Sometimes my mind wanders to what impossibilities might have been if Pestilence were a human man. What it would be like to be with him without the baggage. But then, if he were human, Pestilence wouldn’t be Pestilence, so I guess it doesn’t do to ponder the possibility.
Some things are just not meant to be, I suppose.
Now, glass of homebrewed and very suspect wine in hand, I reread a much loved book of mine. Pre-Pestilence, I might’ve flipped through my collection of Shakespeare or Lord By
ron (hardcore lit bitch right here), but the greats are ruined for me. Particularly Poe. His dark soul and macabre heart are too similar to mine.
A knock at the door has me setting my book aside.
While I nodded, nearly napping, suddenly there came a tapping, as of some one gently rapping, rapping at my chamber door.
Shut up, Poe, no one asked for your commentary.
I might legit be losing my mind.
Standing, I glance from the wine in my hand to the shotgun propped against the edge of the couch. I got two hands, and I need one to open the door, so what will it be—the gun or the wine?

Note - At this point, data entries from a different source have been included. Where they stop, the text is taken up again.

-- ==== Sys2Proof/Machine/Inputs.lean ====
section
/-! DEFINITION. The Input Conditioning Unit (chapter 1): raw levels and stability timers, accepting a change, delivering its edges,
and a change of filter length. -/

namespace Sys2Proof.Machine

/-- The state with the ICU changed. -/
def updIcu (f : Icu → Icu) (s : State) : State := { s with icu := f s.icu }

/-- A raw level is taken (R3): the timer starts where it now differs from the filtered state and was stopped, and stops where the
two are equal. -/
def takeRaw (level : Bool) (r : InputState) : InputState :=
  { r with raw := level, timer := if level = r.filtered then none else some (r.timer.getD 0) }

/-- A change of an input's raw level (R3). In the settle interval the ICU ignores its pins: the level alone changes (R2). -/
def rawLevel (i : Input) (level : Bool) (s : State) : State :=
  if s.settling.isSome then updIcu (fun c => setInput c i { inputOf c i with raw := level }) s
  else updIcu (fun c => setInput c i (takeRaw level (inputOf c i))) s

/-- The events an accepted change delivers (R1, R7). The BBC acts on PRES falling alone, and DOCK's edges go to no block (assumption 35).
PRES falling stands for the PPC before it stands for the BBC (assumption 36). -/
def edgesOf (i : Input) (asserted : Bool) : List Instr :=
  match i, asserted with
  | .presA, true => [.ppcPresRising .A]
  | .presA, false => [.ppcPresFalling .A, .bbcPresFalling .A]
  | .latchA, true => [.ppcLatchRising .A]
  | .latchA, false => [.ppcLatchFalling .A]
  | .relA, true => [.ppcRelRising .A]
  | .relA, false => [.ppcRelFalling .A]
  | .presB, true => [.ppcPresRising .B]
  | .presB, false => [.ppcPresFalling .B, .bbcPresFalling .B]
  | .latchB, true => [.ppcLatchRising .B]
  | .latchB, false => [.ppcLatchFalling .B]
  | .relB, true => [.ppcRelRising .B]
  | .relB, false => [.ppcRelFalling .B]
  | .lid, closed => [.blcLidEdge closed]
  | .dock, _ => []

/-- Several events handed, in order. -/
def deliverAll (es : List Instr) (s : State) : State := { s with delivered := s.delivered ++ es }

/-- A candidate change is accepted (R3): the filtered state takes the raw level, the timer stops and the edge is delivered. -/
def acceptInput (i : Input) (s : State) : State :=
  let r := inputOf s.icu i
  deliverAll (edgesOf i r.raw) (updIcu (fun c => setInput c i ⟨r.raw, r.raw, none⟩) s)

/-- A running stability timer has reached the filter length (R3). -/
def stabilityExpired (i : Input) (s : State) : State :=
  if (inputOf s.icu i).timer.isSome then acceptInput i s else s

/-- The eight inputs in the order of R1. -/
def allInputs : List Input := [.presA, .latchA, .relA, .presB, .latchB, .relB, .lid, .dock]

/-- Whether an input's running timer has reached the filter length in use (R3). -/
def timerReached (c : Icu) (i : Input) : Bool :=
  match (inputOf c i).timer with
  | some e => decide (ms (filterLength c i) ≤ e)
  | none => false

/-- An input meets a new filter length (R5): a change whose elapsed time has reached it is accepted at once. -/
def meetLength (old : Icu) (s : State) (i : Input) : State :=
  if filterLength s.icu i ≠ filterLength old i ∧ timerReached s.icu i then acceptInput i s else s

/-- The filter lengths in use as the hold and the active copy of table 0 give them (R4). -/
def currentLengths (s : State) (c : Icu) : Icu :=
  { c with bayLength := if c.hold then paramN s 10 else paramN s 9, housingLength := paramN s 45 }

/-- The ICU takes new filter lengths (R5, R6). Inputs accepted at the one change hand their edges over in the order of R1's table
(assumption 36). -/
def relength (f : Icu → Icu) (s : State) : State :=
  let t := updIcu f s
  allInputs.foldl (meetLength s.icu) t

/-- A change of filter length by its cause (R4 to R6): the start or the drop of the hold changes the bay length, a table 0 apply
whichever length has changed. -/
def newLengths (s : State) (cause : LengthCause) (c : Icu) : Icu :=
  match cause with
  | .holdStart => { c with hold := true, bayLength := paramN s 10 }
  | .holdDrop => { c with hold := false, bayLength := paramN s 9 }
  | .table0 => currentLengths s c

/-- The ICU takes a filter length change. -/
def changeLengths (cause : LengthCause) (s : State) : State := relength (newLengths s cause) s

/-- The ICU at the end of the settle interval (R2): an asserted raw level starts its timer from 0. -/
def startInput (c : Icu) (i : Input) : Icu :=
  let r := inputOf c i
  setInput c i { r with timer := if r.raw then some 0 else none }

end Sys2Proof.Machine
end

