-- ==== Sys2Proof/Machine/Receiver.lean ====
section
/-! DEFINITION. The receiver (R181, R182): what it makes of the bytes after a sync byte, and the search of the bytes of a
discarded candidate. -/

namespace Sys2Proof.Machine

/-- What the receiver makes of the bytes that follow a sync byte: too few yet, a candidate to discard, or a valid frame with its
payload and the bytes after it. -/
inductive Candidate where
  | incomplete
  | discarded
  | valid (payload after : List Byte)
  deriving DecidableEq, Repr

/-- The check of a frame, from its two bytes, high byte first (R181). -/
def checkOf (high low : Byte) : BitVec 16 := high ++ low

/-- Whether a frame that has been taken whole is valid: a REQUEST with a matching check (R182). -/
def judgeFrame (kind len : Byte) (rest : List Byte) : Candidate :=
  let payload := rest.take len.toNat
  match rest.drop len.toNat with
  | high :: low :: after =>
    if kind = 0x01 ∧ crc (kind :: len :: payload) = checkOf high low then .valid payload after else .discarded
  | _ => .incomplete

/-- The candidate that some bytes after a sync byte make (R182). -/
def judge (bytes : List Byte) : Candidate :=
  match bytes with
  | kind :: len :: rest => if 60 < len.toNat then .discarded else judgeFrame kind len rest
  | _ => .incomplete

/-- What a search of some bytes comes to: the receiver as the bytes leave it, with the first valid frame met and the bytes after
it. -/
inductive Hunt where
  | rests (receiver : Receiver)
  | frame (payload after : List Byte)
  deriving DecidableEq, Repr

/-- The receiver hunts through some bytes (R182). -/
def hunt : List Byte → Hunt
  | [] => .rests .hunting
  | b :: rest =>
    if b = 0xA5 then
      match judge rest with
      | .incomplete => .rests (.assembling rest)
      | .discarded => hunt rest
      | .valid payload after => .frame payload after
    else hunt rest

/-- The payloads of the valid frames among some bytes, in the order they lie, and the receiver as the bytes leave it (R182); the
search runs on after each frame. Every frame takes bytes, so as many searches as there are bytes are enough. -/
def huntAll : Nat → List Byte → List (List Byte) × Receiver
  | 0, _ => ([], .hunting)
  | fuel + 1, bytes =>
    match hunt bytes with
    | .rests r => ([], r)
    | .frame payload after => (payload :: (huntAll fuel after).1, (huntAll fuel after).2)

end Sys2Proof.Machine
end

Tough decision. Night visitors are always suspect, and I’m not super trusting these days, but … in the end, wine.
Glass in hand, I open my front door.
“Sara.”
I drop the wine, the sound of shattering glass barely registering.
Pestilence fills the doorway, his golden-blond hair framing his face like a corona. His crown is gone, his bow is gone, his golden armor is gone. Even his clothes are different, not dark and pristine. He wears a flannel shirt and jeans, and on his feet are scuffed human boots.
“Pestilence,” I breathe, my heart thundering.
Can’t be real.
“I am Pestilence no longer,” he says, continuing to stand there, not daring to come any closer.
It’s so unbearably hard, staring at him. He still looks like an angel, even in human clothes. Will he ever not look like a divine thing?
But it’s more than his sheer beauty. It took a long time to admit to myself just how far I fell for him. Too late I realized that I loved everything about him—his heart, his mind, his very essence. But even as I realized it, I mourned it because, by then, he was gone.
And now I don’t know what to do, whether to close the distance between us or keep away from him. I don’t know in what state he’s coming to me.
I left him … a broken thing.
I bite the inside of my cheek. “They said you just disappeared.”
He searches my face, and maybe I’m just imagining it, but he looks like he’s trying to memorize each one of my features.
“I can do many things, Sara, but disappearing isn’t one of them.”